- [Records from a data collection]:
-- ==== Sys2Proof/Config.lean ====
section
/-! DEFINITION. The configuration of the block (R3 to R7, R25) and the free values the spec leaves open.
A configuration is plain data that a state carries from its reset on; the `opaque` constants have no body, so that
no proof can see their values. -/

namespace Sys2Proof

/-- PAGE_COUNT: 4 for a 32-pixel panel, 8 for a 64-pixel one (R3). -/
inductive PageCount where
  | four
  | eight
  deriving DecidableEq, Repr, Inhabited

/-- MODE, the buffering mode selector (R4). -/
inductive Mode where
  | direct
  | hardwareBuffer
  | softwareBuffer
  deriving DecidableEq, Repr, Inhabited

/-- One entry of FONT: the six column masks of a glyph, left to right; column 5 is the spacer (R6, R131). -/
structure Glyph where
  col0 : Byte
  col1 : Byte
  col2 : Byte
  col3 : Byte
  col4 : Byte
  col5 : Byte
  deriving DecidableEq, Repr, Inhabited

/-- The configuration tuple of R10, with the two bus values of R231 that no rule reads (D37).
GLYPH_COUNT is the length of `font` (R6). -/
structure Config where
  pageCount : PageCount
  mode : Mode
  /-- AUTO_SEND (R5). -/
  autoSend : Bool
  /-- FONT, by glyph index (R6). -/
  font : List Glyph
  /-- SUBST_AS_CODE (R7); this hardware takes 1, and the other reading is kept as an argument. -/
  substAsCode : Bool
  busClockHz : Nat
  busAddress : Nat
  deriving DecidableEq, Repr

/-- PAGE_COUNT as a number (R3). -/
def PageCount.toNat : PageCount → Nat
  | .four => 4
  | .eight => 8

/-- The free value PM_INIT (R20): what byte `i` of panel memory holds after the `n`-th reset (R27, U8). -/
opaque Config.pmInit (n i : Nat) : Byte

/-- The free value SB_INIT (R19): what byte `i` of the shadow buffer holds after the `n`-th reset (R27, U9). -/
opaque Config.sbInit (n i : Nat) : Byte

/-- The free PAGE_COUNT of the machine `State.reset` describes (R3, "OPEN: model argument"). -/
opaque Config.bootPageCount : PageCount

/-- The free MODE of the machine `State.reset` describes (R4). -/
opaque Config.bootMode : Mode

/-- The free AUTO_SEND of the machine `State.reset` describes (R5). -/
opaque Config.bootAutoSend : Bool

/-- The free data column `k` of glyph `g` of the machine `State.reset` describes (R6: content out of scope). -/
opaque Config.bootFontColumn (g k : Nat) : Byte

/-- The free BUS_CLOCK_HZ of the machine `State.reset` describes (D37). -/
opaque Config.bootBusClockHz : Nat

/-- The free BUS_ADDRESS of the machine `State.reset` describes (D37). -/
opaque Config.bootBusAddress : Nat

/-- A glyph of the free font: free data columns and the blank spacer that R6 (a) demands. -/
def Config.bootGlyph (g : Nat) : Glyph :=
  { col0 := Config.bootFontColumn g 0
    col1 := Config.bootFontColumn g 1
    col2 := Config.bootFontColumn g 2
    col3 := Config.bootFontColumn g 3
    col4 := Config.bootFontColumn g 4
    col5 := 0 }

/-- The configuration `State.reset` takes: every parameter the spec leaves open is free, SUBST_AS_CODE is 1 (R7),
and the font is well formed with the least GLYPH_COUNT that R6 (b) admits. DESIGN CHOICE (log 3): safe. -/
def Config.boot : Config :=
  { pageCount := Config.bootPageCount
    mode := Config.bootMode
    autoSend := Config.bootAutoSend
    font := (List.range 159).map Config.bootGlyph
    substAsCode := true
    busClockHz := Config.bootBusClockHz
    busAddress := Config.bootBusAddress }

end Sys2Proof
end

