-- ==== Sys2Proof/WellFormed.lean ====
section
/-! DEFINITION. What a well-formed command and a well-formed configuration are.
A command is well formed when every operand fits its type (R53, R59). An operand value that only the block finds
illegal (SETSCALE 3) is well formed: it is encodable, and the block raises ILL for it (R54, R59). -/

namespace Sys2Proof

/-- `v` is in the range of an `i16` operand (R53). -/
abbrev fitsI16 (v : Int) : Prop := -32768 ≤ v ∧ v ≤ 32767

/-- Every operand of the command fits its encoding (R50, R53). -/
def Instr.wellFormed : Instr → Bool
  | .dot x y => decide (fitsI16 x ∧ fitsI16 y)
  | .line x0 y0 x1 y1 => decide (fitsI16 x0 ∧ fitsI16 y0 ∧ fitsI16 x1 ∧ fitsI16 y1)
  | .nop | .putc _ | .lnbrk | .setcur _ _ | .setscale _ | .setinv _ | .clear | .flush | .clrst => true
  | .reserved0B | .reserved0C _ | .reserved10 _ | .reserved20 _ | .reserved40 _ | .reserved80 _ => true

/-- GLYPH_COUNT (R6). -/
def Config.glyphCount (c : Config) : Nat := c.font.length

/-- The least GLYPH_COUNT of a well-formed font, by SUBST_AS_CODE (R6 (b)). -/
def Config.minGlyphs (c : Config) : Nat := if c.substAsCode then 159 else 182

/-- A FONT is well formed when every spacer column is blank and every index the resolver can produce is in the
table (R6). A configuration with any other FONT is refused (R137, D29, U13). -/
def Config.wf (c : Config) : Bool :=
  c.font.all (fun g => g.col5 == 0#8) && decide (c.minGlyphs ≤ c.glyphCount)

end Sys2Proof
end

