-- ==== Sys2Proof/Machine/Reserved.lean ====
section
/-! DEFINITION. The reserved opcodes 0x0B to 0xFF (R55): a one-byte command whose only effect is to raise ILL, one
meaning per row of the opcode table. -/

namespace Sys2Proof.Machine

/-- The opcode 0x0B (R55). -/
def execReserved0B (s : State) : Host.Outcome State Fault Refusal := .next (raise .ill s)

/-- The opcodes 0x0C to 0x0F (R55). -/
def execReserved0C (_low : BitVec 2) (s : State) : Host.Outcome State Fault Refusal := .next (raise .ill s)

/-- The opcodes 0x10 to 0x1F (R55). -/
def execReserved10 (_low : BitVec 4) (s : State) : Host.Outcome State Fault Refusal := .next (raise .ill s)

/-- The opcodes 0x20 to 0x3F (R55). -/
def execReserved20 (_low : BitVec 5) (s : State) : Host.Outcome State Fault Refusal := .next (raise .ill s)

/-- The opcodes 0x40 to 0x7F (R55). -/
def execReserved40 (_low : BitVec 6) (s : State) : Host.Outcome State Fault Refusal := .next (raise .ill s)

/-- The opcodes 0x80 to 0xFF (R55). -/
def execReserved80 (_low : BitVec 7) (s : State) : Host.Outcome State Fault Refusal := .next (raise .ill s)

end Sys2Proof.Machine
end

- [Aim of the task]:
Write out exactly the lines between the start of the entries and the line containing "A configuration is", including that line and the first one.

- [Solution for this exercise]:
-- ==== Sys2Proof/Config.lean ====
section
/-! DEFINITION. The configuration of the block (R3 to R7, R25) and the free values the spec leaves open.
A configuration is plain data that a state carries from its reset on; the `opaque` constants have no body, so that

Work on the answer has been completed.